Publication Details (including relevant citation information): Zhang, Wei, Niu, Jianzhi, Morales, Verónica L., Chen, Xincai, Hay, Anthony G., Lehmann, Johannes, Steenhuis, Tammo S., Ecohydrol., 2010, 3 (4), pp 497-508
Abstract: Biochar land application can potentially be used for carbon sequestration, improving soil quality, and reducing non-point source pollution. Understanding biochar mobility is important because its transport in soil greatly influences its stability, the dynamics of soil microbial communities and organic matter, and the movement of biochar-associated contaminants. Here, the transport of biochar particles was studied in saturated and unsaturated sand columns by measuring breakthroughs of biochar pulse under three pH and two ionic strength (IS) levels. Breakthrough curves (BTCs) were fitted to a convection–dispersion model with kinetic and equilibrium deposition sites to estimate the key transport parameters (e.g. biochar deposition rate coefficients).

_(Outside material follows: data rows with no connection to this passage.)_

/-- CANCEL (R116): a parked fetch answers CANCELLED and the cursor is READY at its position, then CANCEL answers DONE; a
READY cursor is left as it is; while a scan holds the slot CANCEL waits in the queue. CLOSE (R117): a parked fetch answers
CLOSED, the cursor is CLOSED with its hold off and its window kept, a changed hold floor is reported, and CLOSE answers
DONE. That CANCELLED and CLOSED carry the LOST of a loss met before the park is the model's inference (log 20).
CURSOR_STATUS (R126) answers and changes nothing. -/
def Obligations.CancelCloseAndStatusAnswer : Prop :=
  (∀ (s : State) (e : Entry) (c : Fin 4), s.cu.slot = some { entry := e, scan := none } → e.opcode = 0x34 →
    e.param 0 = c.val → e.payload = [] →
    let x := s.cu.cursors[c]
    (∀ tag, x.state = .parked → x.fetchTag = some tag → exec .cancel s = .next
      { s with
        cu := { s.cu with
          slot := none
          cursors := s.cu.cursors.set c { x with state := .ready, fetchTag := none, fetchLost := false, beatsLeft := none } }
        hp := Hp.post (Response.plain e.tag .done [])
          (Hp.post { tag := tag, result := .cancelled, lost := x.fetchLost, limited := false, fields := [] } s.hp) }) ∧
    (x.state = .ready → exec .cancel s = .next
      { s with cu := { s.cu with slot := none }, hp := s.hp.post (Response.plain e.tag .done []) })) ∧
  (∀ (s : State) (e : Entry) (rest : List Entry) (x : CuSlot), s.cu.slot = some x → e.opcode = 0x34 →
    s.hp.commands = e :: rest → exec .dispatch s = .next s) ∧
  ∀ (s : State) (e : Entry) (c : Fin 4), s.cu.slot = some { entry := e, scan := none } → e.param 0 = c.val →
    e.payload = [] →
    let x := s.cu.cursors[c]
    let closed (h : Hp) : Host.Outcome State Fault Refusal :=
      let t := reportFloor s.cu.floor
        { s with
          cu := { s.cu with cursors := s.cu.cursors.set c { x with
            state := .closed, hold := false, fetchTag := none, fetchLost := false, beatsLeft := none } } }
      .next { t with cu := { t.cu with slot := none }, hp := h.post (Response.plain e.tag .done []) }
    (e.opcode = 0x35 → x.state = .ready → exec .close s = closed s.hp) ∧
    (∀ tag, e.opcode = 0x35 → x.state = .parked → x.fetchTag = some tag → exec .close s = closed
      (s.hp.post { tag := tag, result := .closed, lost := x.fetchLost, limited := false, fields := [] })) ∧
    (e.opcode = 0x36 → x.state = .ready ∨ x.state = .parked → exec .cursorStatus s = .next
      { s with
        cu := { s.cu with slot := none }
        hp := s.hp.post (Response.plain e.tag .done
          ([byte ((if x.state = .ready then 1 else 3) + 4 * x.backward.toNat + 8 * x.follow.toNat + 16 * x.hold.toNat
              + 128 * (x.position == 4294967296).toNat)]
            ++ be32 (if x.position = 4294967296 then 0 else x.position) ++ be32 x.delivered ++ be32 x.lost)) })

/-- SCAN_STEP of a FETCH at a COMMITTED record in range that matches, at unit `v` (R105, R110, R124, R125): the record is
copied whole into the window with its state shown COMMITTED (held while a WIN transaction has it open), the cursor is READY
one past it, or one before it when backward, the match is counted, losses are in the response, a changed hold floor is
reported, and FOUND is posted. -/
def Obligations.ScanFindsMatch : Prop :=
  ∀ (s : State) (e : Entry) (sc : Scan) (v : Nat), s.cu.slot = some { entry := e, scan := some sc } → sc.kind = .fetch →
    sc.left = false → v ≤ 255 →
    let x := s.cu.cursors[sc.cursor]
    let r := stored s.mem sc.seg v
    (x.backward = false → sc.unit = some v ∧ sc.pos ≤ r.seq) →
    (x.backward = true → r.seq ≤ sc.pos ∧ ∃ w, sc.unit = some w ∧ lastBelow s.mem sc.seg w = some v) →
    r.state = .committed → x.desc.acceptsStored r = true →
    let image : List Byte := 0xC3 :: (s.mem.bytes (sc.seg.val * 2048 + v * 8) (r.size * 8)).drop 1
    let shown : Bool := !(winOpen sc.cursor s)
    let skipped := min (sc.skipped + sc.owed) 4294967295
    exec .scanStep s = .next (reportFloor s.cu.floor
      { s with
        cu := { s.cu with
          slot := none
          cursors := s.cu.cursors.set sc.cursor { x with
            state := .ready, position := if x.backward then r.seq - 1 else r.seq + 1
            delivered := min (x.delivered + 1) 4294967295
            lost := if sc.owed = 0 then x.lost else min (x.lost + sc.owed) 4294967295
            window := if shown then image else x.window, heldWindow := if shown then x.heldWindow else some image } }
        hp := Hp.post
          { tag := e.tag, result := .found, lost := skipped != 0, limited := false
            fields := be32 r.seq ++ [byte r.cls, byte r.len] ++ be32 r.stamp.seconds ++ be16 r.stamp.ticks }
          (if sc.owed = 0 then s.hp else { s.hp with events := s.hp.events ||| 0x20 }) })

/-- The other steps of a FETCH or COUNT in flight. A segment that cannot hold a match is passed over whole (R85, R102,
R104); a VOID place and a record outside the range are passed over; a COMMITTED record that does not match uses up one of
the budget, a COUNT counts the one that does. With the budget used up a FETCH answers LIMIT and a COUNT DONE with LIMITED
(R105, R110, R112). A forward scan leaves a segment at its first FREE place (R102). A backward scan leaves a segment with no
record left below, and in the head segment is at the head: a FETCH answers END before the head, a COUNT DONE (R104). Each
end reports a loss still owed (R123, R124) and a changed hold floor; a COUNT leaves the position as it was. A count of
numbers skipped beyond four bytes is sent as 4,294,967,295 (the model's choice, log 44). -/
def Obligations.ScanStepsPassOver : Prop :=
  ∀ (s : State) (e : Entry) (sc : Scan), s.cu.slot = some { entry := e, scan := some sc } → sc.left = false →
    (sc.kind = .fetch ∨ sc.kind = .count) →
    let x := s.cu.cursors[sc.cursor]
    let skipped := min (sc.skipped + sc.owed) 4294967295
    let goes (next : Scan) : Host.Outcome State Fault Refusal := .next
      { s with cu := { s.cu with slot := some { entry := e, scan := some next } } }
    let ends (pos : Nat) (r : Result) (limited : Bool) (fields : List Byte) : Host.Outcome State Fault Refusal := .next
      (reportFloor s.cu.floor
        { s with
          cu := { s.cu with
            slot := none
            cursors := s.cu.cursors.set sc.cursor { x with
              state := .ready, position := pos
              lost := if sc.owed = 0 then x.lost else min (x.lost + sc.owed) 4294967295 } }
          hp := Hp.post { tag := e.tag, result := r, lost := skipped != 0, limited := limited, fields := fields }
            (if sc.owed = 0 then s.hp else { s.hp with events := s.hp.events ||| 0x20 }) })
    let counted (n : Nat) (limited : Bool) := ends x.position .done limited (be32 n ++ be32 skipped)
    let leaves : Host.Outcome State Fault Refusal :=
      if sc.seg ≠ s.js.head then goes { sc with seg := sc.seg - 1, unit := none }
      else if sc.kind = .fetch then ends (headSeq s - 1) .endReached false (positionBytes (headSeq s - 1) ++ be32 skipped)
      else counted sc.found false
    let examined (v pos unit : Nat) : Host.Outcome State Fault Refusal :=
      let hit : Bool := x.desc.acceptsStored (stored s.mem sc.seg v)
      let found := if hit then sc.found + 1 else sc.found
      if sc.kind = .count then
        if sc.examined + 1 = x.budget then counted found true
        else goes { sc with pos := pos, unit := some unit, examined := sc.examined + 1, found := found }
      else if sc.examined + 1 = x.budget then ends pos .limit false (positionBytes pos ++ be32 skipped)
      else goes { sc with pos := pos, unit := some unit, examined := sc.examined + 1 }
    (sc.unit = none → x.desc.canHold s.js.index[sc.seg] = false →
      (x.backward = false → sc.seg ≠ s.js.filling → exec .scanStep s = goes { sc with seg := sc.seg + 1 }) ∧
      (x.backward = true → exec .scanStep s = leaves)) ∧
    (sc.unit = none → x.desc.canHold s.js.index[sc.seg] = true →
      (x.backward = false → sc.seg ≠ s.js.filling → exec .scanStep s = goes { sc with unit := some 1 }) ∧
      (x.backward = true → exec .scanStep s = goes { sc with unit := some 256 })) ∧
    (∀ u, sc.unit = some u → x.backward = false →
      let r := stored s.mem sc.seg u
      let st := placeState s.mem sc.seg u
      (st = .void ∨ (st = .committed ∧ r.seq < sc.pos) →
        exec .scanStep s = goes { sc with unit := some (u + r.size) }) ∧
      (st = .free → sc.seg ≠ s.js.filling → exec .scanStep s = goes { sc with seg := sc.seg + 1, unit := none }) ∧
      (st = .committed → sc.pos ≤ r.seq → (sc.kind = .fetch → x.desc.acceptsStored r = false) →
        exec .scanStep s = examined u (r.seq + 1) (u + r.size))) ∧
    ∀ u, sc.unit = some u → x.backward = true →
      (lastBelow s.mem sc.seg u = none → exec .scanStep s = leaves) ∧
      ∀ v, lastBelow s.mem sc.seg u = some v →
        let r := stored s.mem sc.seg v
        (r.state ≠ .committed ∨ sc.pos < r.seq → exec .scanStep s = goes { sc with unit := some v }) ∧
        (r.state = .committed → r.seq ≤ sc.pos → (sc.kind = .fetch → x.desc.acceptsStored r = false) →
          exec .scanStep s = examined v (r.seq - 1) v)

Biochar retention was enhanced by lowering pH and increasing IS, corroborating the trends of fitted deposition rate coefficients. Under both saturated and unsaturated conditions, effluent mass recoveries decreased, respectively, by a factor of 6·6 or 15 when pH decreased from 10 to 4 at 10 mM IS, and by a factor of 1·4 or 3·9 when IS increased from 10 to 100 mM at pH 7. Biochar retention was greater in unsaturated media, implying that saturated flow elutes more biochar particles. The particles larger than 5·4% of median grain diameter were filtered out of suspension during passage through the media; whereas, the retention of smaller particles was clearly dependent on solution chemistry. Similar to other types of colloids, this study highlights the importance of pH, IS, particle size, and soil water saturation in controlling biochar movement by soil matrix flow. Copyright © 2010 John Wiley & Sons, Ltd.
Address (URL): http://dx.doi.org/10.1002/eco.160